The Burial Hour Excerpt
“Mommy.”
“In a minute.”
They trooped doggedly along the quiet street on the Upper East Side, the sun low this cool autumn morning. Red leaves, yellow leaves spiraled from sparse branches.
Mother and daughter, burdened with the baggage that children now carted to school.
In my day . . .
Claire was texting furiously. Her housekeeper had—wouldn’t you know it?—gotten sick, no, possibly gotten sick, on the day of the dinner party! The party. And Alan had to work late. Possibly had to work late.
As if I could ever count on him anyway.
Ding.
The response from her friend:
Sorry, Carmellas busy tnight.
Jesus. A tearful emoji accompanied the missive. Why not type the Goddamn “o” in “tonight”? Did it save you a precious millisecond? And remember apostrophes?
“But, Mommy . . .” A nine-year-old sing-songy tone.
“A minute, Morgynn. You heard me.” Claire’s voice was a benign monotone. Not the least angry, not the least peeved or piqued. Thinking of the weekly sessions: sitting in the chair, not lying back on the couch—the good doctor didn’t even have a couch in his, office—Claire attacked her nemeses, the anger and impatience, and she had studiously worked to avoid snapping or shouting when her daughter was annoying (even when she behaved that way intentionally, which, Claire calculated, was easily one quarter of the girl’s waking hours).
And I’m doing a damn good job of keeping a lid on it.
Reasonable. Mature. “A minute,” she repeated, sensing the girl was about to speak.
Claire slowed to a stop, flipping through her phone’s address book, lost in the maelstrom of approaching disaster. It was early but the day would vanish fast and the party would be on her like a nearby Uber. Wasn’t there someone, anyone, in the borough of Manhattan who might have decent help she could borrow to wait a party? A party for ten friggin’ people! That was nothing. How hard could it be?
She debated. Her sister?
Nope. She wasn’t invited.
Sally from the club?
Nope. Out of town. And a bitch, to boot.
Morgynn had slowed and Claire was aware of her daughter turning around. Had she dropped something? Apparently so. She ran back to pick it up.
Better not be her phone. She’d already broken one. The screen had cost $187 to fix.
Honestly. Children.
Then Claire was back to scrolling, praying for waitperson salvation. Look at all these names. Need to clean out this damn contact list.

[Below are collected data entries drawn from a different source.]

theorem signOk_saturated {chg : Bool} {m : Int} (h : signOk chg m) : signOk chg (toSigned 32 (satS 32 m)) := by
  rw [toSigned_satS m (by decide)]
  cases chg
  · exact max_le (by decide) ((min_le_right _ _).trans h)
  · exact (le_min (by decide) h).trans (le_max_right _ _)

/-- Of the current limits, a limit that is stored moves its own only. -/
theorem State.putLimit_stands (s : State) (l : List (Nat × SeInst)) (chg : Bool) (h th : Nat) : ∃ m : Int, signOk chg m ∧
    State.Stands currentKey (fun _ => ()) (s.wr (currentField chg h) (satS 32 m)) (s.putLimit l chg h th) := by
  have hpower : currentKey (if chg then F.EST_PCHG_W h else F.EST_PDIS_W h).key = false := by
    cases chg
    · simp only [currentKey, Field.key, F.EST_PDIS_W, Bool.false_eq_true, if_false, Bool.and_eq_false_iff, decide_eq_false_iff_not]
      omega
    · simp only [currentKey, Field.key, F.EST_PCHG_W, if_true, Bool.and_eq_false_iff, decide_eq_false_iff_not]
      omega
  have hwhy : currentKey (if chg then F.EST_LIMIT_WHY_CHG else F.EST_LIMIT_WHY_DIS).key = false := by
    cases chg
    · decide
    · decide
  have hcell : currentKey (if chg then F.EST_LIMIT_CELL_CHG_CELL else F.EST_LIMIT_CELL_DIS_CELL).key = false := by
    cases chg
    · decide
    · decide
  unfold State.putLimit
  extract_lets r ma v w why old s1
  have h1 : State.Stands currentKey (fun _ => ()) (s.wr (currentField chg h) (satS 32 ma)) s1 :=
    (State.Stands.wr _ _ hpower).trans (.wr _ _ hwhy)
  refine ⟨ma, ?_, .ite (h1.trans (.wr _ _ hcell)) h1⟩
  cases chg
  · exact Int.neg_nonpos_of_nonneg (Int.natCast_nonneg r.1)
  · exact Int.natCast_nonneg r.1

/-- A limit that is stored has its sign, and leaves the signs of the others. -/
theorem State.putLimit_signed {s : State} (l : List (Nat × SeInst)) {chg d : Bool} {h i : Nat} (th : Nat) (hh : h < 4) (hi : i < 4)
    (hs : (d = chg ∧ i = h) ∨ s.Signed d i) : (s.putLimit l chg h th).Signed d i := by
  obtain ⟨m, hm, hstand⟩ := s.putLimit_stands l chg h th
  unfold State.Signed State.rdI
  rw [hstand.regs _ (currentKey_currentField d hi)]
  by_cases hsame : d = chg ∧ i = h
  · obtain ⟨rfl, rfl⟩ := hsame
    have hwidth : (currentField d i).width = 32 := by cases d <;> rfl
    rw [State.rd_wr_same, hwidth, Nat.mod_eq_of_lt (show satS 32 m < 2 ^ 32 from ofSigned_lt 32 _)]
    exact signOk_saturated hm
  · rw [State.rd_wr_ne _ _ _ _ fun e => hsame (currentField_injective hi hh e)]
    exact hs.resolve_left hsame

/-- Both limits of one horizon. -/
def State.putLimits (l : List (Nat × SeInst)) (s : State) (h : Nat × Nat) : State := (s.putLimit l true h.1 h.2).putLimit l false h.1 h.2

theorem State.putLimits_signed {s : State} (l : List (Nat × SeInst)) {h : Nat × Nat} (d : Bool) {i : Nat} (hh : h.1 < 4) (hi : i < 4)
    (hs : i = h.1 ∨ s.Signed d i) : (State.putLimits l s h).Signed d i := by
  cases d with
  | false => exact State.putLimit_signed l h.2 hh hi (hs.imp (fun e => ⟨rfl, e⟩) fun hold => State.putLimit_signed l h.2 hh hi (.inr hold))
  | true => exact State.putLimit_signed l h.2 hh hi (.inr (State.putLimit_signed l h.2 hh hi (hs.imp_left fun e => ⟨rfl, e⟩)))

theorem State.horizons_signed (l : List (Nat × SeInst)) (d : Bool) {i : Nat} (hi : i < 4) {hs : List (Nat × Nat)} (hhs : ∀ h ∈ hs, h.1 < 4)
    {s : State} (h : i ∈ hs.map Prod.fst ∨ s.Signed d i) : (hs.foldl (State.putLimits l) s).Signed d i := by
  induction hs generalizing s with
  | nil => exact h.resolve_left List.not_mem_nil
  | cons p hs ih =>
    obtain ⟨hp, hrest⟩ := List.forall_mem_cons.1 hhs
    rw [List.map_cons, List.mem_cons] at h
    refine ih hrest ?_
    rcases h with (he | hm) | hold
    · exact .inr (State.putLimits_signed l d hp hi (.inl he))
    · exact .inl hm
    · exact .inr (State.putLimits_signed l d hp hi (.inr hold))

theorem estLimits_signed {s : State} (hfresh : s.estFresh = true) : ∃ t, exec .estLimits s = .next t ∧
    ∀ i, i < 4 → 0 ≤ t.rdI (F.EST_ICHG_MA i) ∧ t.rdI (F.EST_IDIS_MA i) ≤ 0 := by
  refine ⟨horizons.foldl (State.putLimits s.estList) s, congrArg Host.Outcome.next (if_pos hfresh), fun i hi => ?_⟩
  have hmem : i ∈ horizons.map Prod.fst := by
    have hall : ∀ j, j < 4 → j ∈ horizons.map Prod.fst := by decide
    exact hall i hi
  have hsigned := fun d => State.horizons_signed s.estList d hi (hs := horizons) (s := s) (by decide) (.inl hmem)
  exact ⟨hsigned true, hsigned false⟩

/-! ### Limits without fresh states (R240) -/

/-- A field reads what the last of several writes to it stored; where all store one value, that value. -/
theorem State.rd_wrs_agreeing (s : State) {l : List (Field × Nat)} {f : Field} {v : Nat} (hmem : ∃ p ∈ l, p.1.key = f.key)
    (hv : ∀ p ∈ l, p.1.key = f.key → p.2 % 2 ^ p.1.width = v) : (s.wrs l).rd f = v := by
  induction l generalizing s with
  | nil => obtain ⟨p, hp, -⟩ := hmem; cases hp
  | cons p l ih =>
    obtain ⟨hp, hl⟩ := List.forall_mem_cons.1 hv
    by_cases hlater : ∃ q ∈ l, q.1.key = f.key
    · exact ih _ hlater hl
    · have hkey : p.1.key = f.key := by
        obtain ⟨q, hq, hk⟩ := hmem
        rcases List.mem_cons.1 hq with rfl | hq
        · exact hk
        · exact absurd ⟨q, hq, hk⟩ hlater
      refine (State.rd_wrs_ne (s.wr p.1 p.2) f l fun q hq e => hlater ⟨q, hq, e.symm⟩).trans ?_
      refine Eq.trans ?_ (hp hkey)
      show Tbl.get f.reset (Tbl.put s.regs p.1.key (p.2 % 2 ^ p.1.width)) f.key = _
      rw [← hkey, Tbl.get_put_same]

/-- The registers of R240 without fresh states: code 8, no cell, and 0 for every limit. -/
def staleLimits : List (Field × Nat) :=
  [(F.EST_LIMIT_WHY_CHG, 0x8888), (F.EST_LIMIT_WHY_DIS, 0x8888), (F.EST_LIMIT_CELL_CHG_CELL, 0), (F.EST_LIMIT_CELL_DIS_CELL, 0)] ++
    horizons.flatMap fun h => [(F.EST_ICHG_MA h.1, 0), (F.EST_IDIS_MA h.1, 0), (F.EST_PCHG_W h.1, 0), (F.EST_PDIS_W h.1, 0)]

/-- Every write of `staleLimits` to the field `f` stores `v`, and one does. -/
abbrev staleReads (f : Field) (v : Nat) : Prop :=
  (∃ p ∈ staleLimits, p.1.key = f.key) ∧ ∀ p ∈ staleLimits, p.1.key = f.key → p.2 % 2 ^ p.1.width = v

theorem State.rd_stale (s : State) {f : Field} {v : Nat} (h : staleReads f v) : (s.wrs staleLimits).rd f = v := s.rd_wrs_agreeing h.1 h.2

theorem estLimits_stale {s : State} (hstale : s.estFresh = false) : ∃ t, exec .estLimits s = .next t ∧ t.rd F.EST_LIMIT_WHY_CHG = 0x8888 ∧
    t.rd F.EST_LIMIT_WHY_DIS = 0x8888 ∧
    ∀ i, i < 4 → t.rd (F.EST_ICHG_MA i) = 0 ∧ t.rd (F.EST_IDIS_MA i) = 0 ∧ t.rd (F.EST_PCHG_W i) = 0 ∧ t.rd (F.EST_PDIS_W i) = 0 := by
  have hzero : ∀ i, i < 4 → staleReads (F.EST_ICHG_MA i) 0 ∧ staleReads (F.EST_IDIS_MA i) 0 ∧ staleReads (F.EST_PCHG_W i) 0 ∧
      staleReads (F.EST_PDIS_W i) 0 := by decide
  refine ⟨s.wrs staleLimits, congrArg Host.Outcome.next (if_neg (by simp [hstale])), s.rd_stale (by decide), s.rd_stale (by decide),
    fun i hi => ?_⟩
  obtain ⟨hichg, hidis, hpchg, hpdis⟩ := hzero i hi
  exact ⟨s.rd_stale hichg, s.rd_stale hidis, s.rd_stale hpchg, s.rd_stale hpdis⟩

Don’t know half these people. Don’t like a good chunk of the rest. Off went another beseeching message.
The child returned to her side and said firmly, “Mommy, look—”
“Ssssh.” Hissing now. But there was nothing wrong with an edge occasionally, of course, she told herself. It was a form of education. Children had to learn. Even the cutest of puppies needed collar-jerk correction from time to time.
Another ding of iPhone.
Another no.
Goddamn it.
Well, what about that woman that Terri from the office had used? Hispanic, or Latino . . . Latina. Whatever those people called themselves now. The cheerful woman had been the star of Terri’s daughter’s graduation party.
Claire found Terri’s number and dialed a voice call.
“Hello?”
“Terri! It’s Claire. How are you?”
A hesitation then Terri said, “Hi, there. How’re you doing?”
“I’m—”
At which point Morgynn interrupted yet again. “Mommy!”
Snap. Claire spun around and glared down at the petite blonde, hair in braids, wearing a snug pink leather Armani Junior jacket. She raged, “I am on the phone! Are you blind? What have I told you about that? When I’m on the phone? What is so f—” Okay, watch the language, she told herself. Claire offered a labored smile. “What’s so . . . important, dear?”
“I’m trying to tell you. This man back there?” The girl nodded up the street. “He came up to another man and hit him or something and pushed him in the trunk.”
“What?”
Morgynn tossed a braid, which ended in a tiny bunny clip, off her shoulder. “He left this on the ground and then drove away. She held up a cord or thin rope. What was it?
Claire gasped. In her daughter’s petite hand was a miniature hangman’s noose.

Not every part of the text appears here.